Though Sir Walter Scott, when at Edinburgh College, went by the
name of "The Greek Blockhead," he was, notwithstanding his
lameness, a remarkably healthy youth: he could spear a salmon with
the best fisher on the Tweed, and ride a wild horse with any hunter
in Yarrow. When devoting himself in after life to literary
pursuits, Sir Walter never lost his taste for field sports; but
while writing 'Waverley' in the morning, he would in the afternoon
course hares. Professor Wilson was a very athlete, as great at
throwing the hammer as in his flights of eloquence and poetry; and
Burns, when a youth, was remarkable chiefly for his leaping,
putting, and wrestling. Some of our greatest divines were
distinguished in their youth for their physical energies.

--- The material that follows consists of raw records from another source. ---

/-- A word holds the number in 32 bytes without cutting it off. -/
theorem toNat_ofNat_beNat {bytes : List Byte} (h : bytes.length = 32) :
    (BitVec.ofNat 256 (beNat bytes)).toNat = bigEndian bytes := by
  have hlt := beNat_lt bytes
  rw [h] at hlt
  rw [bigEndian_eq, BitVec.toNat_ofNat]
  exact Nat.mod_eq_of_lt hlt

/-- Settles O21: BLOCKHASH is a load of 8 bytes, whose number is the key; CALLDATALOAD reads a byte string. -/
theorem blockHashAndCallDataLoad : Obligations.BlockHashAndCallDataLoad := by
  unfold Obligations.BlockHashAndCallDataLoad
  refine ⟨?blockhash, ?calldataload⟩
  case blockhash =>
    intro s rd rs
    refine ⟨decode_slotsPattern_of_formatR2 0x86 .blockhash rd rs fun _ => rfl,
      exec_memRead_past_end rfl (by norm_num), fun hfit => ?inside⟩
    case inside =>
      rw [← beNat_bytesAt]
      exact exec_load_inside (i := .blockhash rd rs) rfl hfit
  case calldataload =>
    intro s rd rs
    have hexec : exec (.calldataload rd rs) s = orRaise (stringRead s.env.calldata (s.reg rs).toNat 32) s
      fun bytes => writeBack rd (BitVec.ofNat 256 (beNat bytes)) s := rfl
    refine ⟨decode_slotsPattern_of_formatR2 0x8E .calldataload rd rs fun _ => rfl, fun hend => ?past,
      fun hfit => ?inside⟩
    case past => rw [hexec, stringRead_of_lt _ _ _ (by norm_num) hend, orRaise_error]
    case inside =>
      rw [stringRead_of_le _ _ _ (.inr hfit), orRaise_ok] at hexec
      obtain ⟨t, hnext, heffect⟩ := exec_writeBack_spec hexec
      exact ⟨t, _, hnext, heffect, toNat_ofNat_beNat (length_take_drop _ _ _ (.inr hfit))⟩

/-! ### The copies (R180 c) -/

/-- An instruction that copies from a byte string to memory: EnvRangeFault, then MemoryFault, else the bytes. -/
theorem exec_copyToMemory_spec {i : Instr} {s : State} {bytes : List Byte} {d o n : Nat}
    (hexec : exec i s = copyToMemory bytes d o n s) :
    (0 < n → bytes.length < o + n → exec i s = .next (s.faultedWith (.envRangeFault o n))) ∧
    (0 < n → o + n ≤ bytes.length → s.params.memSize < d + n →
      exec i s = .next (s.faultedWith (.memoryFault d n))) ∧
    ((n = 0 ∨ (o + n ≤ bytes.length ∧ d + n ≤ s.params.memSize)) →
      ∃ (t : State) (copied : List Byte), exec i s = .next t ∧ copied.length = n ∧
        (∀ k, k < n → copied[k]? = bytes[o + k]?) ∧ WritesMemory d copied s t) := by
  refine ⟨fun hn hend => hexec.trans (copyToMemory_past_string bytes d o n s hn hend), fun hn hstring hend => ?past,
    fun hfit => ?inside⟩
  case past =>
    have hlength := length_take_drop bytes o n (.inr hstring)
    exact exec_store_past_end (hexec.trans (copyToMemory_in_string bytes d o n s (.inr hstring))) hlength hn hend
  case inside =>
    have hstring : n = 0 ∨ o + n ≤ bytes.length := hfit.imp_right And.left
    have hlength := length_take_drop bytes o n hstring
    have hfits : s.Fits d ((bytes.drop o).take n).length := hlength.symm ▸ hfit.imp_right And.right
    refine ⟨_, _, hexec.trans ((copyToMemory_in_string bytes d o n s hstring).trans (store_of_fits _ _ s hfits)),
      hlength, fun k hk => ?_, writesMemory_writeBytes s d _⟩
    rw [List.getElem?_take_of_lt hk, List.getElem?_drop]

/-- Settles O22: each of the four rows is a copy of its own byte string. -/
theorem copiesToMemory : Obligations.CopiesToMemory := by
  unfold Obligations.CopiesToMemory
  rintro s rd rs rt ru w i bytes _ _ _ rfl rfl rfl hrow
  simp only [List.mem_cons, List.not_mem_nil, or_false, Prod.mk.injEq] at hrow
  obtain ⟨rfl, rfl, rfl⟩ | ⟨rfl, rfl, rfl⟩ | ⟨rfl, rfl, rfl⟩ | ⟨rfl, rfl, rfl⟩ := hrow
  · exact ⟨decode_slotsPattern_of_formatR3 0x8F .calldatacopy rd rs rt fun _ => rfl, exec_copyToMemory_spec rfl⟩
  · exact ⟨decode_slotsPattern_of_formatR3 0x91 .codecopy rd rs rt fun _ => rfl, exec_copyToMemory_spec rfl⟩
  · exact ⟨decode_slotsPattern_of_formatR4 0x94 .extcodecopy rd rs rt ru fun _ => rfl, exec_copyToMemory_spec rfl⟩
  · exact ⟨decode_slotsPattern_of_formatR3 0x96 .returndatacopy rd rs rt fun _ => rfl, exec_copyToMemory_spec rfl⟩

Isaac
Barrow, when at the Charterhouse School, was notorious for his
pugilistic encounters, in which he got many a bloody nose; Andrew
Fuller, when working as a farmer's lad at Soham, was chiefly famous
for his skill in boxing; and Adam Clarke, when a boy, was only
remarkable for the strength displayed by him in "rolling large
stones about,"--the secret, possibly, of some of the power which he
subsequently displayed in rolling forth large thoughts in his
manhood.
While it is necessary, then, in the first place to secure this
solid foundation of physical health, it must also be observed that
the cultivation of the habit of mental application is quite
indispensable for the education of the student.